-- ==== Sys2Proof/Tests/Slice0.lean ====
section
/-! SUPPORT. Tests: words written out from the spec's encoding, single steps whose results are the
vectors of spec/95_test_vectors.md, and for each statement with hypotheses a state that meets them. -/

namespace Sys2Proof.Tests

open Sys2Proof.Machine

/-! ### Helpers -/

/-- A RUNNING machine whose memory is the image and nothing else. -/
def prog (image : List Int) : State :=
  { State.reset with
    memLen := image.length, mem := Memory.ofImage 0 (image.map wrap64), runState := .running }

/-- The image in a memory of `size` cells. -/
def progIn (size : Nat) (image : List Int) : State := { prog image with memLen := size }

/-- The result is a next state with the property. -/
def nextHas (r : Result) (p : State → Bool) : Bool :=
  match r with
  | .next u => p u
  | .fault _ => false
  | .refused _ => false

theorem nextHas_spec {r : Result} {p : State → Bool} (h : nextHas r p = true) :
    ∃ u, r = .next u ∧ p u = true := by
  cases r with
  | next u => exact ⟨u, rfl, h⟩
  | fault _ => cases h
  | refused _ => cases h

/-- FAULT(c, i) with memory as in `s` and the pc at `pc` (R126, R230). -/
def faulted (s : State) (c : Nat) (i pc : Int) (u : State) : Bool :=
  decide (u.runState = .faulted ∧ u.faultCause.code = c ∧ u.faultInfo.toInt = i ∧
    u.pc.toInt = pc ∧ u.mem = s.mem)

/-! ### WellFormed smoke: each check refuses an ill-formed term -/

theorem test_mode_digit_below_three_refused : (Mode.unassigned 2).wellFormed = false := by decide
theorem test_mode_digit_above_nine_refused : (Mode.unassigned 10).wellFormed = false := by decide
theorem test_instr_with_ill_formed_mode_refused :
    (Instr.add .position .position (.unassigned 0)).wellFormed = false := by decide
theorem test_immediate_destination_illegal :
    (Instr.add .position .position .immediate).legalModes = false := by decide
theorem test_unassigned_read_illegal : (Instr.out (.unassigned 3)).legalModes = false := by decide
theorem test_unassigned_destination_illegal :
    (Instr.inp (.unassigned 9)).legalModes = false := by decide

/-! ### Decoding: one word of each constructor, digit by digit from R80 and R97 -/

-- 21101: op 01, m1 = 1, m2 = 1, m3 = 2
theorem test_decode_add : decode 21101 = .ok (.add .immediate .immediate .relative) := by decide
-- 1002: op 02, m1 = 0, m2 = 1, m3 = 0
theorem test_decode_mul : decode 1002 = .ok (.mul .position .immediate .position) := by decide
-- 103: op 03, m1 = 1, illegal for a destination but decoded
theorem test_decode_in : decode 103 = .ok (.inp .immediate) := by decide
-- 90104: op 04, m1 = 1, the digits 0 and 9 above it ignored
theorem test_decode_out : decode 90104 = .ok (.out .immediate) := by decide
-- 105: op 05, m1 = 1, m2 = 0
theorem test_decode_jt : decode 105 = .ok (.jt .immediate .position) := by decide
-- 1206: op 06, m1 = 2, m2 = 1
theorem test_decode_jf : decode 1206 = .ok (.jf .relative .immediate) := by decide
-- 21207: op 07, m1 = 2, m2 = 1, m3 = 2
theorem test_decode_lt : decode 21207 = .ok (.lt .relative .immediate .relative) := by decide
-- 11108: op 08, m1 = 1, m2 = 1, m3 = 1
theorem test_decode_eq : decode 11108 = .ok (.eq .immediate .immediate .immediate) := by decide
-- 309: op 09, m1 = 3
theorem test_decode_arb : decode 309 = .ok (.arb (.unassigned 3)) := by decide
-- 1000099: op 99, every other digit ignored
theorem test_decode_halt : decode 1000099 = .ok .halt := by decide
theorem test_decode_zero : decode 0 = .error (.unimplementedOpcode 0) := by decide
theorem test_decode_minus_99 : decode (wrap64 (-99)) = .error (.unimplementedOpcode (-99)) := by decide
theorem test_table_word_out : decodeTableWord 8 4 = some (.out .position) := by decide
theorem test_table_word_second_cell_ignored :
    decodeTableWord 128 (99 + 7 * 2 ^ 64) = some .halt := by decide

/-- R114: `ADD #100, #-1, 4`. -/
theorem test_assemble_add :
    (Stmt.add (.immediate 100) (.immediate (wrap64 (-1))) (.position 4)).assemble
      = some [1101, 100, wrap64 (-1), 4] := by decide

/-! ### One step of each instruction (95_test_vectors.md) -/

-- V-ADD-2: (2^63 - 1) + 1 wraps
theorem test_add_wraps : nextHas (step (prog [1101, 9223372036854775807, 1, 5, 99, 0]))
    (fun u => u.mem.read 5 = wrap64 (-9223372036854775808) && u.pc = 4) = true := by decide
-- V-ADD-1: the instruction's own word is both operands and the destination
theorem test_add_own_word : nextHas (step (prog [1, 0, 0, 0, 99]))
    (fun u => u.mem.read 0 = 2 && u.runState = .running) = true := by decide
-- V-MUL-5: 2^62 * 2
theorem test_mul_wraps : nextHas (step (prog [1102, 4611686018427387904, 2, 5, 99, 0]))
    (fun u => u.mem.read 5 = wrap64 (-9223372036854775808)) = true := by decide
-- V-MUL-2: 3 * -4
theorem test_mul_signs : nextHas (step (prog [1102, 3, -4, 5, 99, 0]))
    (fun u => u.mem.read 5 = wrap64 (-12)) = true := by decide
-- V-IN-3: relative destination, a negative input
theorem test_in_queue : nextHas (step { prog [203, 3, 99, 0, 0] with inQueue := [wrap64 (-9)] })
    (fun u => u.mem.read 3 = wrap64 (-9) && u.inCursor = 1 && u.pc = 2) = true := by decide
-- V-F-14: the destination is checked before the input
theorem test_in_destination_first :
    nextHas (step (prog [3, 9, 99])) (faulted (prog [3, 9, 99]) 1 0 0) = true := by decide
-- V-OUT-1
theorem test_out_suspends : nextHas (step (prog [104, 7, 99]))
    (fun u => u.lastOut = some 7 && u.pc = 2 && u.runState = .idle && !u.halted) = true := by decide
-- V-OUT-6
theorem test_out_mode_three :
    nextHas (step (prog [304, 0, 99])) (faulted (prog [304, 0, 99]) 2 3 0) = true := by decide
-- V-JT-3: a negative condition is true
theorem test_jt_taken : nextHas (step (prog [1105, -1, 4, 0, 99])) (fun u => u.pc = 4) = true := by
  decide
-- V-JT-7: the target is resolved although the jump is not taken
theorem test_jt_eager_target :
    nextHas (step (prog [105, 0, 9, 99])) (faulted (prog [105, 0, 9, 99]) 1 0 0) = true := by decide
-- V-JF-1
theorem test_jf_taken : nextHas (step (prog [1106, 0, 4, 0, 99])) (fun u => u.pc = 4) = true := by
  decide
-- V-JF-3
theorem test_jf_not_taken : nextHas (step (prog [1106, -9223372036854775808, 4, 99, 0]))
    (fun u => u.pc = 3) = true := by decide
-- V-LT-3 and V-LT-4: the comparison is signed
theorem test_lt_signed : nextHas (step (prog [1107, -9223372036854775808, 9223372036854775807, 5, 99, 7]))
    (fun u => u.mem.read 5 = 1) = true := by decide
theorem test_lt_not : nextHas (step (prog [1107, 0, -1, 5, 99, 7]))
    (fun u => u.mem.read 5 = 0 && !u.mem.any fun c => decide (c.1 = 5)) = true := by decide
-- V-EQ-3: position operands
theorem test_eq_position : nextHas (step (prog [8, 5, 6, 5, 99, -3, -3]))
    (fun u => u.mem.read 5 = 1) = true := by decide
-- V-EQ-4: immediate destination
theorem test_eq_immediate_destination :
    nextHas (step (prog [11108, 1, 1, 5, 99, 0])) (faulted (prog [11108, 1, 1, 5, 99, 0]) 2 1 0)
      = true := by decide
-- V-ARB-2: a negative base is legal
theorem test_arb_negative : nextHas (step (prog [109, -5, 99]))
    (fun u => u.rb = wrap64 (-5) && u.pc = 2) = true := by decide
-- V-ARB-5, second instruction: the base wraps
theorem test_arb_wraps : nextHas (step { prog [109, 1, 99] with rb := wrap64 9223372036854775807 })
    (fun u => u.rb = wrap64 (-9223372036854775808)) = true := by decide
-- V-HALT-3: cell 1 is never read
theorem test_halt : nextHas (step (prog [199, 12345]))
    (fun u => u.halted && u.runState = .halted) = true := by decide

/-- V-IN-6, second instruction: the producer's answer is appended and consumed, whatever it is. -/
theorem test_in_producer : ∃ u, step { prog [3, 6, 99, 0, 0, 0, 0] with
      inQueue := [1], inCursor := 1, producerPresent := true } = .next u ∧
    u.inQueue = [1, Config.producerAnswer 0] ∧ u.inCursor = 2 ∧ u.producerDraws = 1 :=
  ⟨_, rfl, rfl, rfl, rfl⟩

/-! ### Faults and their priority (95_test_vectors.md 2.7) -/

theorem test_fault_opcode_42 :
    nextHas (step (prog [1242])) (faulted (prog [1242]) 3 42 0) = true := by decide
theorem test_fault_negative_word :
    nextHas (step (prog [-1])) (faulted (prog [-1]) 3 (-1) 0) = true := by decide
-- V-F-6: the raw read of offset 2 fails before m3 = 3 is examined
theorem test_fault_priority :
    nextHas (step (prog [30001, 0])) (faulted (prog [30001, 0]) 1 0 0) = true := by decide
-- V-F-10: an empty memory
theorem test_fault_empty_memory :
    nextHas (step (prog [])) (faulted (prog []) 1 0 0) = true := by decide
-- V-JT-5: a jump target of -1 is found out at the fetch
theorem test_fault_fetch_negative :
    nextHas (step { prog [1105, 1, -1] with pc := wrap64 (-1) })
      (faulted (prog [1105, 1, -1]) 1 0 (-1)) = true := by decide

/-! ### The host -/

-- L1-8: RUN after halt changes nothing
theorem test_run_after_halt :
    nextHas (step { prog [99] with runState := .halted, halted := true, hostCommands := [.run] })
      (fun u => decide (u = { prog [99] with runState := .halted, halted := true })) = true := by decide
theorem test_construct_target_too_small :
    construct [1, 2] (some 1) false = .refused .targetSizeTooSmall := rfl
-- L1-3: the pre-sized cell reads 0
theorem test_construct_presized : nextHas (construct [99] (some 2001) true)
    (fun u => u.memLen = 2001 && u.mem.read 2000 = 0 && u.mem.read 0 = 99 && u.producerPresent) = true := by
  decide
theorem test_with_fetch_word_runs : nextHas (step (State.reset.withFetchWord 8 99))
    (fun u => u.halted) = true := by decide
theorem test_reset_with_no_command_waits :
    nextHas (step State.reset) (fun u => decide (u = State.reset)) = true := by decide

/-! ### Witnesses: the hypotheses of each statement can be met together -/

theorem witness_WrapReducesIntoWord :
    (-2 ^ 63 : Int) ≤ 2 ^ 63 - 1 ∧ (wrap64 (2 ^ 63 - 1)).toInt = 2 ^ 63 - 1 ∧
    (wrap64 (-2 ^ 63)).toInt = -2 ^ 63 := by decide
theorem witness_DecodingDivisionTruncates :
    (0 : Int) < 100 ∧ trem (-1) 100 = -1 ∧ trem 199 100 = 99 ∧ trem 0 100 = 0 := by decide
theorem witness_DecodeEncodeAgree :
    (Instr.add .immediate (.unassigned 9) .relative).wellFormed = true := by decide
theorem witness_CanonicalWordOfEveryInstruction :
    0 ≤ (90104 : Word).toInt ∧ opcodeField 90104 = 4 ∧ opcodeField 99 = 99 := by decide
theorem witness_UnusedDigitsIgnored :
    decode 104 = .ok (.out .immediate) ∧ 0 ≤ (90104 : Word).toInt ∧
    opcodeField 90104 = opcodeField 104 ∧ dig 90104 2 = dig 104 2 := by decide
theorem witness_OpcodeMapIsComplete :
    decode 99 = .ok .halt ∧ decode 0 = .error (.unimplementedOpcode 0) ∧
    decode 10 = .error (.unimplementedOpcode 10) ∧ decode 98 = .error (.unimplementedOpcode 98) ∧
    decode (wrap64 (-99)) = .error (.unimplementedOpcode (-99)) := by decide
theorem witness_NegativeWordsAreUnimplemented :
    (wrap64 (-1)).toInt < 0 ∧ (prog [-1]).runState = .running ∧
    fetch (prog [-1]) = .ok (wrap64 (-1)) := by decide

/-- The five pseudo-instructions' cells, each at the pc of a RUNNING core. -/
theorem witness_PseudoInstructionsHaveTheirEffect :
    (Pseudo.jmp (.immediate 4)).expand.assemble = some [1105, 1, 4] ∧
    CellsAt (prog [1105, 1, 4]) 0 [1105, 1, 4] ∧
    readOperand (prog [1105, 1, 4]) 2 .immediate = .ok 4 ∧
    (Pseudo.mov (.position 4) (.position 5)).expand.assemble = some [1001, 4, 0, 5] ∧
    CellsAt (prog [1001, 4, 0, 5, 7, 0]) 0 [1001, 4, 0, 5] ∧
    readOperand (prog [1001, 4, 0, 5, 7, 0]) 1 .position = .ok 7 ∧
    writeAddress (prog [1001, 4, 0, 5, 7, 0]) 3 .position = .ok 5 ∧
    (Pseudo.clr (.position 4)).expand.assemble = some [1101, 0, 0, 4] ∧
    CellsAt (prog [1101, 0, 0, 4, 7]) 0 [1101, 0, 0, 4] ∧
    writeAddress (prog [1101, 0, 0, 4, 7]) 3 .position = .ok 4 ∧
    Pseudo.nop.expand.assemble = some [1105, 0, 0] ∧ CellsAt (prog [1105, 0, 0]) 0 [1105, 0, 0] ∧
    (Pseudo.neg (.position 4) (.position 5)).expand.assemble = some [1002, 4, wrap64 (-1), 5] ∧
    CellsAt (prog [1002, 4, -1, 5, 7, 0]) 0 [1002, 4, wrap64 (-1), 5] := by
  unfold CellsAt; decide

theorem witness_StepRunsDecodedInstruction :
    (prog [1002, 4, 3, 4, 33]).runState = .running ∧ (prog [1002, 4, 3, 4, 33]).inRange 0 ∧
    decode ((prog [1002, 4, 3, 4, 33]).mem.read 0) = .ok (.mul .position .immediate .position) := by
  decide
theorem witness_FetchOutsideMemoryFaults :
    (prog [1]).runState = .running ∧
    ({ prog [1] with pc := wrap64 (-1) } : State).pc.toInt < 0 ∧
    ((prog [1]).memLen : Int) ≤ ({ prog [1] with pc := 1 } : State).pc.toInt ∧
    0 ≤ (prog [1]).pc.toInt ∧ (prog [1]).pc.toInt < (prog [1]).memLen := by decide
theorem witness_UnimplementedOpcodeFaults :
    (prog [100]).inRange 0 ∧ opcodeField ((prog [100]).mem.read 0) = 0 ∧
    opcodeField ((prog [10]).mem.read 0) = 10 ∧ opcodeField ((prog [98]).mem.read 0) = 98 := by decide
/-- Each digit's clause, in range and out of it, at offset 1. -/
theorem witness_ReadOperandByMode :
    0 ≤ (104 : Word).toInt ∧ dig 4 2 = 0 ∧ dig 104 2 = 1 ∧ dig 204 2 = 2 ∧ dig 304 2 = 3 ∧
    (prog [4, 1]).inRange 1 ∧ ¬ (prog [4]).inRange 1 ∧
    readOperand (prog [4, 1]) 1 .position = .ok 1 ∧
    readOperand (prog [4, 2]) 1 .position = .error .outOfRange := by decide
theorem witness_WriteAddressByMode :
    dig 3 2 = 0 ∧ dig 103 2 = 1 ∧ dig 203 2 = 2 ∧ dig 903 2 = 9 ∧
    (prog [3, 1]).inRange 1 ∧ ¬ (prog [3]).inRange 1 ∧
    writeAddress (prog [3, 1]) 1 .position = .ok 1 ∧
    writeAddress (prog [3, 2]) 1 .position = .error .outOfRange ∧
    writeAddress (prog [203, -1]) 1 .relative = .error .outOfRange := by decide
theorem witness_IllegalModeDigitsRaise :
    (Mode.unassigned 3).wellFormed = true ∧
    readOperand (prog [304, 0]) 1 (.unassigned 3) = .error (.unsupportedAddressingMode 3) ∧
    writeAddress (prog [103, 0]) 1 .immediate = .error (.unsupportedAddressingMode 1) ∧
    writeAddress (prog [903, 0]) 1 (.unassigned 9) = .error (.unsupportedAddressingMode 9) := by decide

_____

- **Required action**:
Check each line of the material for the word "unsupportedAddressingMode". Copy the ones that have it.

- **Answer to this task**:
    readOperand (prog [304, 0]) 1 (.unassigned 3) = .error (.unsupportedAddressingMode 3) ∧
    writeAddress (prog [103, 0]) 1 .immediate = .error (.unsupportedAddressingMode 1) ∧
    writeAddress (prog [903, 0]) 1 (.unassigned 9) = .error (.unsupportedAddressingMode 9) := by decide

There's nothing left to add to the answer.